代わりに乾いた木の枝が折れる音がすると静かになった。
湯船の茶色いお湯に暗い赤が、ゆっくりと混じっていった。
ある女性兵士は、更衣室で髪を切っていた。髪が伸び、複合装甲に絡みつく様になってきたからだ。
「う~ん。あまり短くしたくないけど、これ以上、髪を延ばすと挟まって痛いのよね。」
洗面台の前の鏡を見ながら、ハサミを入れる位置を悩んでいた。だが、これも娯楽の無い基地では、数少ないお洒落を楽しむ機会であり、女性兵士は楽しんでもいた。
「短めにすると次に切るまで時間があるから楽だけど、私には似合わないのよね。まずは、少しだけ切ってみようかな。」
髪先を一センチ程、兵士は切ってみた。
「ダメだな。これじゃまだ装甲に絡むかな。もう少し切らなくちゃ。」
兵士が髪にハサミを入れた瞬間、兵士の首が、洗面台に転がり落ちた。まだ意識があった兵士は、頭の無い自分の体を見上げた。それが最後の映像になった。
別の男性兵士は、トイレの個室に籠っていた。洋式便器に座り、端末から壁に映像を投影し、ニュースを読んでいた。

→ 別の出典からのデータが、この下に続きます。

/-- The interpolation of one joint (R332): words 5, 7, 8. -/
def interpolate (s : State) (a : Arm) (k : Nat) (x : Joint) : Joint :=
  let p := s.play[a]
  match planPoint p k, p.segs.head? with
  | some w, some g =>
    let h := g.dur * busNs s
    let wide := overflows (velPlay p.betaNext h w.q1) || overflows (velPlay (2 ^ 31) h w.q1) || overflows (accPlay p.beta p.betaNext h (busNs s) w.q1 w.q2)
    ended wide { x with
      posNext := (BitVec.ofInt 32 (w.q / 2 ^ 24)).toInt
      velNext := playedVel p.betaNext h w.q1
      unitVel := playedVel (2 ^ 31) h w.q1
      accNext := playedAcc p.beta p.betaNext h (busNs s) w.q1 w.q2 }
  | _, _ => { x with posNext := x.posNow, velNext := 0, accNext := 0, unitVel := 0 }

/-- The computed feedforward before saturation (R334); without a plan it is the unit's torque at the commanded joints at rest.
[DESIGN CHOICE, log 89; DESIGN CHOICE, log 90] -/
def feedforward (s : State) (a : Arm) (k : Nat) (x : Joint) : Int :=
  let p := s.play[a]
  match planPoint p k, p.segs.head? with
  | some w, some g =>
    let tau := lerp (g.tau0.getD k 0) (g.tau1.getD k 0) p.tau
    let m := lerp (g.m0.getD k 0) (g.m1.getD k 0) p.tau
    tau + m * (x.accNext - planAcc (g.dur * busNs s) w.q2) / 2 ^ 12
  | _, _ => (unitTorque s a (commandedJoints s a) [] []).1.getD k 0

/-- Host torques serve an arm in host-assisted mode, but not under SS1, a time-scale stop or a hold (R343). -/
def hostTorque (s : State) (a : Arm) : Bool :=
  assisted s .sdp 0 && !((s.saf.arm[a]).st == 1 || (s.play[a]).stopping || (s.play[a]).held)

/-- The record that a drive would extrapolate, sent for a joint whose chain faults (R324, R148): `POS` LSB 2⁻²⁰ turn. -/
def extrapolated (s : State) (x : Joint) : Joint :=
  { x with
    posNext := (BitVec.ofInt 32 (x.posNow + velOfRad x.sentVel * 16 * (busNs s : Nat) / 10 ^ 9)).toInt
    velNext := x.velNow, trqOut := trqOfF x.sentTrq }

/-- Sum and pack (R327). [DESIGN CHOICE, log 90] -/
def packJoint (x : Joint) : Joint :=
  let w := x.tff + x.u - x.dhat
  let t := max (paramI x 6) (min (paramI x 7) (satI w))
  ended (overflows w) { x with trqOut := t, sentVel := radOfVel x.velNext, sentTrq := fOfTrq t }

/-- Phase B of one joint (R327, R334, R343, R324). [DESIGN CHOICE, log 90] -/
def phaseBJoint (j : Fin 96) (x : State × List ChainFault) : State × List ChainFault :=
  let s := x.1
  let a := jointArm j
  let k := j.val % 8
  let cfg := jcfg s j.val
  let c := jointCore s j.val
  let s := modJoint j (interpolate s a k) (useCycles true c (libCycles 5) s)
  let r := if bit cfg 10 && !hostTorque s a then
      customerStage true (field cfg 27 22) (s.play[a]).betaNext j (s, x.2)
    else
      let h := Sparse.get 0 j.val s.sdp.haTrq
      let w := feedforward s a k s.sdp.joint[j]
      let t := if hostTorque s a then (trqOfF h, trqOver h) else (satI w, overflows w)
      (modJoint j (fun x => ended t.2 { x with tff := t.1 }) (useCycles true c (libCycles 6) s), x.2)
  let s := useCycles true c (libCycles 7) r.1
  (modJoint j (fun x => if x.faulted then { extrapolated s x with faults := x.faults + 1 } else { packJoint x with faults := 0 }) s, r.2)

/-- The end of phase B: the new setpoints become those in force at the next sync instant (R327). -/
def endPhaseB (j : Fin 96) (s : State) : State := modJoint j (fun x => { x with posNow := x.posNext, velNow := x.velNext }) s

/-- An arm is at rest when no joint's played velocity or acceleration reaches one LSB (R233). [DESIGN CHOICE, log 107] -/
def judgeRest (a : Arm) (s : State) : State :=
  let zero := fun (x : Int) => x == 0 || x == -1
  let still := (armBound s a).all fun j => zero (s.sdp.joint[j]).velNext && zero (s.sdp.joint[j]).accNext
  modPlay a (fun p => { p with rest := still }) s
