-- ==== Sys2Proof/Machine/Qp.lean ====
section
/-! DEFINITION. The programme of a plan: stage 0, warm start, kinematics of the warm start, separation slots and normals, bounds,
objective and rows (R231 to R258, R307, R404). -/

namespace Sys2Proof.Machine

/-- Change Plefin. -/
def modPlf (f : Plefin → Plefin) (s : State) : State := { s with plf := f s.plf }

/-- The active pattern bank. [DESIGN CHOICE, log 103] -/
def pattern (s : State) : Option Pattern := s.plf.banks[s.plf.act]

-- Which arms a plan moves (R255, R404)

/-- An arm under an SS1 stop for the pinning: with `CSP`, only once a coordinated stop plan is in force or two plan-cycle starts
have passed (R404). -/
def ss1Pinned (s : State) (a : Arm) : Bool :=
  (s.saf.arm[a]).st == 1 && (!bit (acfg s a 2) 31 || (s.play[a]).csp || decide (2 ≤ (s.play[a]).cspWait))

/-- A pinned arm (R255); an arm that is held may be moved again by the next plan accepted (R296, R303). -/
def pinned (s : State) (a : Arm) : Bool := assisted s .arm a || ss1Pinned s a || (s.play[a]).stopping

/-- The arms that a plan computed now would move. -/
def movableArms (s : State) : List Arm := allArms.filter fun a => (armModel s a).isSome && !pinned s a

/-- Whether the running plan moves an arm: as its plan-cycle start found it (R255). [DESIGN CHOICE, log 108] -/
def planMoves (s : State) (a : Nat) : Bool := s.plf.moved.getLsbD a

/-- A coordinated stop plan for an arm: under SS1 and not pinned (R404). -/
def cspPlan (s : State) (a : Arm) : Bool := planMoves s a.val && (s.saf.arm[a]).st == 1

-- The trajectory ahead (R233, R255, R303)

/-- The state that an arm plays, in the τ-derivatives of a step of `dur` bus cycles: position, first and second derivative,
LSB 2⁻⁴⁴ turn (R332). -/
def playedState (p : ArmPlay) (dur k : Nat) : Option (Int × Int × Int) :=
  match planPoint p k, p.segs.head? with
  | some w, some g =>
    let b := (p.beta : Int)
    let n := (dur : Int)
    let d := ((max 1 g.dur : Nat) : Int)
    let bend := (b - (p.betaPrev : Int)) * d * w.q1 * 2 ^ 31
    some (w.q, b * w.q1 * n / (2 ^ 31 * d), (b * b * w.q2 + bend) * n * n / (2 ^ 62 * d * d))
  | _, _ => none

/-- What an arm plays a bus cycle on, or half of one, `k` bus cycles after the present sync instant, with κ as it stands (R330, R331). -/
def playStep (s : State) (p : ArmPlay) (k : Nat) (half : Bool) : ArmPlay :=
  let beta := alphaQ31 (alphaAt p (busSeconds s (k + 1))).1 * p.kappa / 2 ^ 31
  let dur := match p.segs.head? with
    | some g => g.dur
    | none => 1
  let d := (p.beta + beta) * (2 ^ 32 / max 1 dur) / 2 ^ 32
  let r := advancePlan p.segs p.tau (if half then d / 2 else d)
  { p with segs := r.1, tau := r.2.1, beta := beta, betaPrev := p.beta, splice := if r.1.length = p.segs.length then p.splice else [] }

/-- What an arm plays `k` bus cycles on. -/
def playAhead (s : State) (p : ArmPlay) : Nat → ArmPlay
  | 0 => p
  | k + 1 => playStep s (playAhead s p k) k false

/-- What an arm plays `k` half bus cycles on. [DESIGN CHOICE, log 108] -/
def playHalf (s : State) (p : ArmPlay) (k : Nat) : ArmPlay :=
  let q := playAhead s p (k / 2)
  if k % 2 = 1 then playStep s q (k / 2) true else q

/-- The commanded position of a joint, LSB 2⁻⁴⁴ turn. -/
def heldPos (s : State) (a : Arm) (k : Nat) : Int := (s.sdp.joint[armJoint a k]).posNow * 2 ^ 24

/-- What an arm plays half a step `i` of plan k on: from the next plan-cycle start. Direct segments taken now follow the chain, or start
there (R227, R255). -/
def playedPoint (s : State) (a : Arm) (i : Nat) : ArmPlay :=
  let p := s.play[a]
  let more := if assisted s .arm a then p.next.getD [] else []
  if p.segs.isEmpty || p.ended then playHalf s { p with segs := more, tau := 0, ended := false } (planBus s * i)
  else playHalf s { p with segs := p.segs ++ more } (planBus s * (2 + i))

/-- The positions that an arm will play at the stages and midpoints of the plan, stage 0 first (R255). -/
def playedAhead (s : State) (a : Arm) (n : Nat) : List (List Int) :=
  (List.range (2 * n + 1)).map fun i =>
    (List.range (armJoints s a)).map fun k => ((planPoint (playedPoint s a i) k).map (·.q)).getD (heldPos s a k)

/-- Progress and progress rate of an arm that plays `q` (R238). -/
def playedRate (s : State) (a : Arm) (q : ArmPlay) : F64 × F64 :=
  match q.segs.head? with
  | some g =>
    let t := dOfScaled q.tau (-32)
    let slope := dSub g.prog.2.2 g.prog.2.1
    let mean := dAdd g.prog.2.1 (dDiv (dMul t slope) (dOfInt 2))
    (dAdd g.prog.1 (dMul (dMul (busSeconds s g.dur) t) mean), dMul (dOfScaled q.beta (-31)) (dAdd g.prog.2.1 (dMul t slope)))
  | none => ((s.ring[a]).pathT, 0)

/-- The commanded state and the progress at the next plan-cycle start, as the plan in force gives them now (R233, R238, R240).
[DEDUCED, log 93] -/
def predictStage0 (a : Arm) (s : State) : State :=
  let p := s.play[a]
  let q := playAhead s p (planBus s)
  let s := modPlf (fun x => { x with s0 := vset x.s0 a (playedRate s a q) }) s
  modPlay a (fun p => { p with stage0 := if p.segs.isEmpty then []
    else (List.range (armJoints s a)).map fun k => (playedState q (planBus s) k).getD (heldPos s a k, 0, 0) }) s

/-- Stage 0 of an arm that starts from rest is its measured joint positions in the bundle of bus cycle 4k; a pinned one rests at its
commanded joints (R233, R255). [DESIGN CHOICE, log 90] -/
def restStage0 (a : Arm) (s : State) : State :=
  if (s.play[a]).segs.isEmpty then
    let js := mantisJoints s
    modPlay a (fun p => { p with stage0 := (List.range (armJoints s a)).map fun k =>
      (if planMoves s a.val then js[armJoint a k] * 2 ^ 24 else heldPos s a k, 0, 0) }) s
  else s

/-- Stage 0 of a joint: position, h times velocity, h² times acceleration, LSB 2⁻⁴⁴ turn. -/
def stageZero (s : State) (a : Arm) (k : Nat) : Int × Int × Int := (s.play[a]).stage0.getD k (heldPos s a k, 0, 0)

/-- The length of a step, s (R232). -/
def stepSeconds (s : State) : F64 := busSeconds s (planBus s)

/-- Radians of a position of LSB 2⁻⁴⁴ turn. -/
def radFine (x : Int) : F64 := dMul (dOfScaled x (-44)) twoPi

/-- Stage 0 of a joint in rad, rad/s, rad/s². -/
def stageRad (s : State) (a : Arm) (k : Nat) : F64 × F64 × F64 :=
  let z := stageZero s a k
  let h := stepSeconds s
  (radFine z.1, dDiv (radFine z.2.1) h, dDiv (radFine z.2.2) (dMul h h))

-- Identities of rows (R236, R243, R272)

/-- Whether an identity is a variable. -/
def KktId.isVar : KktId → Bool
  | .q _ _ _ => true
  | .v _ _ _ => true
  | .w _ _ _ => true
  | .jerk _ _ _ => true
  | .s _ _ => true
  | .sd _ _ => true
  | .e _ _ _ => true
  | .tau _ _ _ => true
  | .sigma _ _ => true
  | .init _ _ => false
  | .dyn _ _ _ _ => false
  | .prog _ _ _ => false
  | .track _ _ _ => false
  | .torque _ _ _ => false
  | .line _ _ _ => false
  | .couple _ _ _ => false
  | .sep _ _ _ => false
  | .csp _ _ _ => false

/-- The stage of an identity (false) or its step (true); none for what stands at stage 0 only. -/
def KktId.time : KktId → Option (Nat × Bool)
  | .q _ _ i => some (i, false)
  | .v _ _ i => some (i, false)
  | .w _ _ i => some (i, false)
  | .jerk _ _ i => some (i, true)
  | .s _ i => some (i, false)
  | .sd _ i => some (i, false)
  | .e _ _ i => some (i, false)
  | .tau _ _ i => some (i, false)
  | .sigma _ i => some (i, true)
  | .init _ _ => none
  | .dyn _ _ _ i => some (i, true)
  | .prog _ _ i => some (i, true)
  | .track _ _ i => some (i, false)
  | .torque _ _ i => some (i, false)
  | .line _ _ i => some (i, false)
  | .couple _ _ i => some (i, false)
  | .sep _ _ i => some (i, true)
  | .csp _ _ _ => none

/-- The same identity at another stage or step. -/
def KktId.moveTo (i : Nat) : KktId → KktId
  | .q a j _ => .q a j i
  | .v a j _ => .v a j i
  | .w a j _ => .w a j i
  | .jerk a j _ => .jerk a j i
  | .s a _ => .s a i
  | .sd a _ => .sd a i
  | .e a r _ => .e a r i
  | .tau a j _ => .tau a j i
  | .sigma c _ => .sigma c i
  | .init a k => .init a k
  | .dyn a j k _ => .dyn a j k i
  | .prog a k _ => .prog a k i
  | .track a r _ => .track a r i
  | .torque a j _ => .torque a j i
  | .line a r _ => .line a r i
  | .couple c r _ => .couple c r i
  | .sep c k _ => .sep c k i
  | .csp a j k => .csp a j k

/-- The arm of a variable; none for a slack. -/
def KktId.arm : KktId → Option Nat
  | .q a _ _ => some a
  | .v a _ _ => some a
  | .w a _ _ => some a
  | .jerk a _ _ => some a
  | .s a _ => some a
  | .sd a _ => some a
  | .e a _ _ => some a
  | .tau a _ _ => some a
  | _ => none

/-- A value by identity; 0 where there is none. -/
def valueOf (l : List (KktId × F64)) (k : KktId) : F64 := ((l.find? fun x => x.1 == k).map (·.2)).getD 0
def holds (l : List (KktId × F64)) (k : KktId) : Bool := l.any fun x => x.1 == k

/-- The last stage or step of a plan for an identity. -/
def PlanSol.last (p : PlanSol) (step : Bool) : Nat := if step then p.n - 1 else p.n

/-- Where the plan in force holds what a new plan needs: shifted by its age, its last stage or step beyond its end; and whether it lies
beyond (R234). -/
def PlanSol.shifted (p : PlanSol) (k : KktId) : KktId × Bool :=
  match k.time with
  | some (i, step) => (k.moveTo (min (p.last step) (i + p.age)), decide (p.last step < i + p.age))
  | none => (k, false)

/-- An arm number. -/
def armNo (a : Nat) : Arm := ⟨a % 12, Nat.mod_lt _ (by decide)⟩

-- Bounds (R240, R244, R250, R255)

/-- The kinematic limits of a joint. -/
def limitOf (s : State) (a j : Nat) : Option JointLimits := (jointLimits s (armNo a))[j]?

/-- 2⁻²⁰ turn in rad. -/
def pinTol : F64 := dMul (dOfScaled 1 (-20)) twoPi

/-- The position of a pinned arm's joint at half step `i` of the plan, rad (R255). -/
def pinnedPos (s : State) (a j i : Nat) : F64 := radFine (((s.plf.traj[armNo a]).getD i []).getD j 0)

/-- Progress s at stage 0 and at the end of the interval that Plefin gets (R240). -/
def progressSpan (s : State) (p : Pattern) (a : Nat) : F64 × F64 :=
  let z := (s.plf.s0[armNo a]).1
  let span := busSeconds s (p.horizon * p.plancyc)
  (z, dAdd z (dAdd span (dDiv span (dOfInt 10))))

/-- The bounds of a variable (R244). -/
def boundsOf (s : State) (p : Pattern) (k : KktId) : Option F64 × Option F64 :=
  let joint := fun a j (f : JointLimits → F64 × F64) => match limitOf s a j with
    | some l => (some (f l).1, some (f l).2)
    | none => (none, none)
  match k with
  | .q a j i =>
    if planMoves s a then joint a j fun l => (radOf l.posMin, radOf l.posMax)
    else let x := pinnedPos s a j (2 * i); (some (dSub x pinTol), some (dAdd x pinTol))
  | .v a j _ => joint a j fun l => (dNeg l.vel, l.vel)
  | .w a j _ => joint a j fun l => (dNeg l.acc, l.acc)
  | .jerk a j _ => joint a j fun l => (dNeg l.jerk, l.jerk)
  | .tau a j _ => joint a j fun l => (l.trqMin, l.trqMax)
  | .s a _ => (some (progressSpan s p a).1, some (progressSpan s p a).2)
  | .sd a _ => (some 0, some (dMin (dOfInt 1) (dOfScaled s.plf.scale[armNo a] (-16))))
  | .sigma _ _ => (some 0, some (dDiv (dOfInt 1) (dOfInt 10)))
  | _ => (none, none)

/-- A value within bounds. -/
def clipTo (b : Option F64 × Option F64) (x : F64) : F64 :=
  let x := match b.1 with
    | some l => dMax l x
    | none => x
  match b.2 with
  | some h => dMin h x
  | none => x

-- The warm start (R234, R307)

/-- A variable at its arm's stage 0; jerk, tracking error and slack 0, torque that of the model at rest there (R234, R307).
[DESIGN CHOICE, log 108] -/
def stageValue (s : State) (k : KktId) : F64 :=
  match k with
  | .q a j _ => (stageRad s (armNo a) j).1
  | .v a j _ => (stageRad s (armNo a) j).2.1
  | .w a j _ => (stageRad s (armNo a) j).2.2
  | .s a _ => (s.plf.s0[armNo a]).1
  | .sd a _ => (s.plf.s0[armNo a]).2
  | .tau a j _ => match armModel s (armNo a), s.arms with
    | some m, some im =>
      let q := (List.range m.links.length).map fun k => (stageRad s (armNo a) k).1
      (biasTorques m s.plf.theta[armNo a] im.gravity q []).getD j 0
    | _, _ => 0
  | _ => 0

/-- A variable of a pinned arm: its trajectory, otherwise as at stage 0 (R255). [DESIGN CHOICE, log 108] -/
def pinnedValue (s : State) (k : KktId) : F64 :=
  match k with
  | .q a j i => pinnedPos s a j (2 * i)
  | .v _ _ _ => 0
  | .w _ _ _ => 0
  | .sd _ _ => 0
  | _ => stageValue s k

「KYTは異常なし。平和なりか。さて、次の休暇、どうしようかな。彼女でもいればなぁ。」
軍隊にプライバシーは無い。唯一の個室は、トイレだけだった。その為、一人になりたい時、兵士はトイレに籠る習慣があった。
端末を操作し、ホットキーワードを表示させる。だが、兵士の興味を引く物は無かった。
「本当にどうしようかな。独身寮に居たら、先輩に連れ出されるだろうな。それは避けたいな。」
兵士が何気なく天井を見上げた瞬間、それと目が合った。居る筈の無いものが居た。
兵士は驚きのあまり、大きく口を開け、身体が固まり、思考停止した。
即、男の口へと長剣が真っ直ぐに突き入れられた。
長剣は、兵士の胴体を突き抜けた。剣先からポツリポツリと血が便器内に垂れ落ちる。長剣が引き抜かれると大量の血が、便器内に噴出し、兵士はユックリと床へ崩れ落ちた。
基地のあちらこちらで惨劇が始まった。だが、気づいた者は未だにいない。ゆっくりと死の帳が基地を包み込んでいった。